Can the National Bank of Poland create new money?
Of course, central banks also create money out of thin air and their capabilities in this respect are even greater than in the case of commercial institutions. When the NBP wants to introduce new money into the system, it does not have to “have” or “borrow” it first. He simply adds the appropriate numbers to the accounts of commercial banks at the central bank.
See also: “Swedish welfare and Irish taxes”. Poland in the grip of social spending
The NBP assets side includes, for example, purchased bonds or a loan granted, and the liabilities side includes newly created money. It is worth distinguishing two matters here. Firstly, the issue of its own securities (money bills) by the NBP is usually used to fight the excess of money, not to create it (it has an anti-inflation effect).

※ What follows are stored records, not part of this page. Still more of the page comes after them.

/-- What a context's next bundle comes to before its slots run. -/
inductive Prepared where
  | blocked
  | done (s : State)
  | ready (s : State)

/-- A result in flight that writes an accumulator row whole. -/
def Latch.renews (l : Latch) (row : Nat) : Bool := match l.dest with
  | .accRow r => r == row
  | .rowClear f n => decide (f ≤ row) && decide (row < f + n)
  | _ => false

/-- A ckpt slot that is on makes its bundle a checkpoint bundle (R392). -/
def ckptSlot (r : Regs) : Instr → Bool
  | .ckpt f => wbit (r.getG f.g) 0
  | _ => false

/-- The memory controllers take what a checkpoint bundle of a context hands to memory: its budget is not exhausted, and no stack or module
that it goes to retrains (R386, R409). -/
def drainReady (s : State) (c : CoreId) (x : CtxId) : Bool :=
  ((s.part (s.partIdOf c)).budMem == 0 && s.retrains.isEmpty) || memReady s (s.partIdOf c) (drainBlocks s c x)

/-- The bundle of one that is ready to issue, prepared: decode faults at once; a rep of zero skips the bundle; a checkpoint bundle
commits, which finds a bad gate (R378); the latches that are due land; the snapshot is taken (R18, R20, R22, R47, R110, R366). R109's
check of the loop exit is made after a skipped bundle too, though the spec speaks of issued ones (DESIGN CHOICE, log 32). In handler mode
no checkpoint commits: an instruction that would is preceded by the handler's own stores (R374). -/
def prepareNext (s : State) (c : CoreId) (x : CtxId) (oper : Bool) : Prepared :=
  let k := s.ctx c x
  match barError s c x with
  | some (l, t) => .done (deliver t c x .eccue (l ||| 1) k.r.pc 0)
  | none => match nextBundle s c x with
    | .bad cause info words => .done (deliver s c x cause info k.r.pc words)
    | .good slots words =>
      let instrs := slots.filterMap (fun sl => match sl.instr with
        | .ok i => some i
        | .error _ => none)
      let next : W64 := BitVec.ofNat 64 (k.r.pc.toNat + 4 * words)
      if k.r.rep = some 0 ∧ k.r.replay.isNone then
        let (ls, pc) := loopNext k.r.loops next
        .done (s.setCtx c x { k with r := { k.r with pc := pc, loops := ls, rep := none } })
      else
        let landed := k.r.landAll
        let irr := instrs.any irrevocable
        let ck := !k.handler && (irr || instrs.any (ckptSlot landed))
        if (ck ∧ ckptBlocked k) ∨ (irr ∧ handlerStores k) ∨ ((ck ∨ irr) ∧ ¬ drainReady s c x) then .blocked
        else if (ck ∨ irr) ∧ k.badStore then .done (endBad s c x k.r.pc words)
        else
          let s := if ck then commit s c x else if irr then drainStores s c x else s
          let s := barAcquire s c x
          let k := s.ctx c x
          let k := { k with r := landed, badRows := k.badRows.filter (fun i => !k.r.latches.any (fun l => decide (l.left ≤ 1) && l.renews i)),
                            barWait := if k.handler then k.barWait else none }
          let s := s.setCtx c x k
          .ready { s with
            issue := { core := c, ctx := x, pc := landed.pc, words := words, slot := 0, pre := k, mem := s.mem, near := (s.core c).near,
                       drained := false, live := true, slots := instrs, ckpt := ck, pops := 0, draws := 0, verdict := .ok,
                       transfer := .none, replay := false, oper := oper, effects := [] } }

/-- The next bundle of a context prepared for issue, if the context can issue. -/
def prepare (s : State) (c : CoreId) (x : CtxId) : Prepared := if ctxReady s c x then prepareNext s c x false else .blocked

/-- The contexts in the order in which the selector tries them (R119): the current one, then those after it. -/
def order (k : Core) : List CtxId := [k.current, k.current + 1, k.current + 2, k.current + 3]

/-- A core may have something to issue. -/
def coreBusy (k : Core) : Bool := k.ctx.toList.any (fun y => y.phase == .running)

/-- Numbers, from n on, of the cores in a list that may have something to issue. -/
def busyFrom : Nat → List Core → List Nat
  | _, [] => []
  | n, k :: t => if coreBusy k then n :: busyFrom (n + 1) t else busyFrom (n + 1) t

/-- Since when the core has had a non-empty queue and no free context (R380). -/
def Core.noteFull (k : Core) (cycle : Nat) : Core :=
  let full := !k.queue.isEmpty && k.ctx.toList.all (fun y => y.phase != .idle)
  if full == k.fullSince.isSome then k else { k with fullSince := if full then some cycle else none }

/-- An error strikes (R230, R240, R378, R404). -/
def strike (s : State) : Upset → State
  | .word key double => { s with ecc := (key / 8 * 8, double) :: s.ecc.filter (fun e => e.1 != key / 8 * 8) }
  | .row c x r => s.setCtx c x { s.ctx c x with badRows := r :: (s.ctx c x).badRows }
  | .buffer c x => s.setCtx c x { s.ctx c x with badStore := true }
  | .takeOut c => if (s.core c).out then s else leaveOut s c

/-- The errors due by this cycle strike. -/
def strikes (s : State) : State :=
  ((s.upsets.filter (fun u => decide (u.1 ≤ s.cycle))).foldl (fun t u => strike t u.2)
    { s with upsets := s.upsets.filter (fun u => decide (s.cycle < u.1)) })

/-- The cycle ends: what each core notes of it, and the errors that strike in it. -/
def endCycle (s : State) : State :=
  let t : State := { s with cores := s.cores.map (fun k => k.noteFull s.cycle) }
  let u := if t.upsets.isEmpty then t else strikes t
  { u with cycle := s.cycle + 1 }

/-- The bundle that a core is about to issue pushes to its own queue. -/
def ownPush (s : State) (c : CoreId) : Bool :=
  match (order (s.core c)).find? (ctxReady s c) with
  | none => false
  | some x => match nextBundle s c x with
    | .bad _ _ _ => false
    | .good slots _ => slots.any (fun sl => match sl.instr with
      | .ok (.spawn _) | .ok (.yield _) => true
      | _ => false)

/-- The core whose issue slot comes first among some: one that pushes to its own queue, before the qpushes of others (R126), then the
lowest (log 2, log 25). -/
def firstCore (s : State) (l : List Nat) : Option Nat :=
  if l.length ≤ 1 then l.head? else (l.find? (fun c => ownPush s (Fin.ofNat 512 c))).or l.head?

/-- The issue slot passes to the next busy core that has not had it in this cycle; after the last one the cycle ends (R119; log 2). -/
def tick (s : State) : State :=
  let had := s.turn :: s.slotDone
  match firstCore s ((busyFrom 0 s.cores.toList).filter (fun c => !had.any (fun d => d.val == c))) with
  | some c => { s with turn := Fin.ofNat 512 c, slotDone := had }
  | none =>
    let t := endCycle { s with slotDone := [] }
    { t with turn := Fin.ofNat 512 ((firstCore t (busyFrom 0 t.cores.toList)).getD 0) }

/-- The issue slot of core c in this cycle: nothing while the package is frozen, the current context is in a bubble, whose cycles pass
whatever the stretch, or the stretch forbids it (R20, R119, R149, R431); otherwise the first context whose bundle is not blocked is prepared. -/
def issueFrom (s : State) (c : CoreId) : List CtxId → State
  | [] => tick s
  | x :: t =>
    match prepare s c x with
    | .blocked => issueFrom s c t
    | .done u => tick (u.setCore c { u.core c with current := x })
    | .ready u => u.setCore c { u.core c with current := x }

/-- No bundle is in flight. -/
def State.calm (s : State) : State := { s with issue := { s.issue with live := false, verdict := .ok } }

/-- The issue slot of core c: the bundle prepared, or the cycle passed. -/
def issueSlot (s : State) (c : CoreId) : State :=
  let s := s.calm
  let k := s.core c
  let y := s.ctx c k.current
  if s.frozen then s
  else if k.out then tick s
  else if y.phase = .running ∧ y.bubble ≠ 0 then
    tick (s.setCtx c k.current { y with bubble := y.bubble - 1, lastIssue := if y.handler then y.lastIssue else s.cycle + 1 })
  else if ¬ stretchAllows s k then tick s
  else issueFrom s c (order k)

/-! After the slots. -/

/-- Entries whose body does not contain the target leave the loop stack (R107). -/
def loopPop : List LoopEntry → CodeAddr → List LoopEntry
  | [], _ => []
  | e :: t, n => if e.start.toNat ≤ n.toNat ∧ n.toNat < e.exit.toNat then e :: t else loopPop t n

/-- Each queue that a read of the bundle pops loses its head once (R34). -/
def popQueues (r : Regs) (pops : BitVec 4) : Regs :=
  (List.range 4).foldl (fun k q =>
    if pops.getLsbD q then { k with rq := rset k.rq (BitVec.ofNat 2 q) (rget k.rq (BitVec.ofNat 2 q)).tail } else k) r

/-! The loop-nest sequencer (R339, R340). -/

/-- Word i of a sequencer descriptor. -/
def descWord (d : List W64) (i : Nat) : W64 := (d[i]?).getD 0
/-- Levels in use. -/
def seqLevels (d : List W64) : Nat := wbits (descWord d 0) 16 3 + 1
/-- Template length. -/
def seqLength (d : List W64) : Nat := wbits (descWord d 0) 8 8 + 1
/-- Whether binding b is in use. -/
def seqBound (d : List W64) (b : Nat) : Bool := wbit (descWord d 0) (32 + b)
/-- Stream of binding b. -/
def seqStream (d : List W64) (b : Nat) : BitVec 4 := BitVec.ofNat 4 (wbits (descWord d 1) (4 * b) 4)
/-- Byte increment of binding b at level l. -/
def seqDelta (d : List W64) (l b : Nat) : W64 :=
  let n := 112 + 4 * (8 * l + b)
  sextN 32 (wbits (descWord d (n / 8)) (n % 8 * 8) 32)
/-- Address of the trip count of level l, where that is in memory. -/
def tripAddr (d : List W64) (l : Nat) : Option W64 :=
  if wbit (descWord d (2 + 2 * l)) 32 then some (descWord d (3 + 2 * l)) else none

/-- Trip count of level l, read when the level is entered (R340), or the cause that the read meets. -/
def seqTrip (s : State) (c : CoreId) (x : CtxId) (d : List W64) (l : Nat) : Except (Cause × W64) W32 :=
  match tripAddr d l with
  | none => .ok (BitVec.ofNat 32 (wbits (descWord d (2 + 2 * l)) 0 32))
  | some va => match place s c .load va 4 with
    | .error r => .error (.txlate, txInfo va r)
    | .ok p =>
      if !(p.cached && nearHas (s.core c) va 4) && uncorrectable s p.key 4 then .error (.eccue, va &&& ~~~7)
      else .ok (leWord 32 (readRun s c (s.ctx c x).view va p 4))

/-- Bases and positions of the bound streams for the counters of an iteration (R340). -/
def seqBases (d : List W64) (p : Replay) (st : File 4 (File 3 W64)) : File 4 (File 3 W64) :=
  (List.range 8).foldl (fun f b =>
    if seqBound d b then
      let base := (List.range (seqLevels d)).foldl (fun a l =>
        a + BitVec.ofNat 64 ((p.counters[l]?).getD 0).toNat * seqDelta d l b) ((p.base0[b]?).getD 0)
      rset f (seqStream d b) (stPut (stPut (rget f (seqStream d b)) 0 base.toNat) 6 0)
    else f) st

/-- Levels below l entered afresh: their trip counts read and counters zero; none when one of them is skipped by a count of 0. -/
def seqEnter (s : State) (c : CoreId) (x : CtxId) (d : List W64) : Nat → Replay → Except (Cause × W64) (Option Replay)
  | 0, p => .ok (some p)
  | l + 1, p => match seqTrip s c x d l with
    | .error e => .error e
    | .ok n => if n = 0 then .ok none else seqEnter s c x d l { p with trips := p.trips.set l n, counters := p.counters.set l 0 }

/-- The next iteration after the innermost level's body, below level `top`, or none when every such level is done (R340); `fuel`
bounds the search through levels whose entry is skipped. -/
def seqAdvance (s : State) (c : CoreId) (x : CtxId) (d : List W64) (top : Nat) : Nat → Nat → Replay → Except (Cause × W64) (Option Replay)
  | 0, _, _ => .ok none
  | fuel + 1, l, p =>
    if top ≤ l then .ok none
    else
      let i := ((p.counters[l]?).getD 0).toNat + 1
      if i < ((p.trips[l]?).getD 0).toNat then
        let q := { p with counters := p.counters.set l (BitVec.ofNat 32 i), pos := 0 }
        match seqEnter s c x d l q with
        | .error e => .error e
        | .ok (some q) => .ok (some q)
        | .ok none => seqAdvance s c x d top fuel l q
      else seqAdvance s c x d top fuel (l + 1) p

/-- Iterations that a search may pass over: trip counts are 32 bits. -/
def seqFuel : Nat := 2 ^ 32

/-- The end of a replay: bases restored, positions 0, and execution goes on after the lnsgo bundle. -/
def seqFinish (d : List W64) (p : Replay) (r : Regs) : Regs :=
  { r with replay := none, pc := p.resume,
           st := seqBases d { p with counters := p.counters.map (fun _ => 0) } r.st }

/-- The registers with the outcome of a search for the next iteration, or the cause that a trip count's read met. -/
def seqSettle (d : List W64) (p : Replay) (r : Regs) : Except (Cause × W64) (Option Replay) → Regs × Option (Cause × W64)
  | .ok (some q) => ({ r with replay := some q, st := seqBases d q r.st }, none)
  | .ok none => (seqFinish d p r, none)
  | .error e => (r, some e)

/-- After a template bundle the sequencer moves on (R340); a template operator stops after one iteration of its outermost level
(R341). -/
def seqNext (s : State) (c : CoreId) (x : CtxId) (r : Regs) (p : Replay) : Regs × Option (Cause × W64) :=
  let d := ((s.ctx c x).seqDesc).getD []
  let op := (s.ctx c x).operator
  if p.pos + 1 < seqLength d then ({ r with replay := some { p with pos := p.pos + 1 } }, none)
  else seqSettle d p r (seqAdvance s c x d (if op then seqLevels d - 1 else seqLevels d) seqFuel 0 p)

/-- A replay about to enter its outermost level (R340): the bases as they stand are kept. -/
def seqOrigin (d : List W64) (r : Regs) (resume : CodeAddr) : Replay :=
  { base0 := (List.range 8).map (fun b => BitVec.ofNat 64 (stField (rget r.st (seqStream d b)) 0)),
    trips := List.replicate 6 0, counters := List.replicate 6 0, pos := 0, resume := resume }

/-- The start of a replay (R340, R355): every level entered; execution goes on where the lnsgo bundle leads. -/
def seqStart (s : State) (c : CoreId) (x : CtxId) (r : Regs) : Regs × Option (Cause × W64) :=
  let d := ((s.ctx c x).seqDesc).getD []
  let p := seqOrigin d r r.pc
  seqSettle d p r (seqEnter s c x d (seqLevels d) p)

/-- The registers after a bundle of no template: the transfer, the loop stack and rep (R107 to R110), with the bubble that follows. The
loop exit is checked at the bundle that holds rep, too, so a rep in the last bundle of a body repeats the bundle at the loop's start,
which issues next (DESIGN CHOICE, log 33). -/
def advanceCode (s : State) (r : Regs) : Regs × Nat :=
  let on := loopNext r.loops s.endPc
  match r.rep, s.issue.transfer with
  | some n, _ =>
    if 1 < n then ({ r with rep := some (n - 1) }, 0) else ({ r with rep := none, loops := on.1, pc := on.2 }, 0)
  | none, .jump t pops => ({ r with pc := t, loops := if pops then loopPop r.loops t else r.loops }, 2)
  | none, .loop start exit n =>
    if n = 0 then ({ r with pc := codeAddr exit }, 2)
    else ({ r with pc := s.nextPc, loops := { start := start, exit := exit, left := n } :: r.loops }, 0)
  | none, .rep n => ({ r with rep := some n, loops := on.1, pc := on.2 }, 0)
  | none, _ => ({ r with loops := on.1, pc := on.2 }, 0)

Secondly: if the government issues treasury bonds, it is not the creation of money, but its “transfer” from investors on the market to the budget (if, as part of quantitative easing, the NBP bought such bonds from them with newly created money, then it would actually be a type of money creation, this was the case during the pandemic, but in accordance with Article 220(2) of the Constitution, The NBP cannot directly finance the budget deficit and buy bonds directly from the government).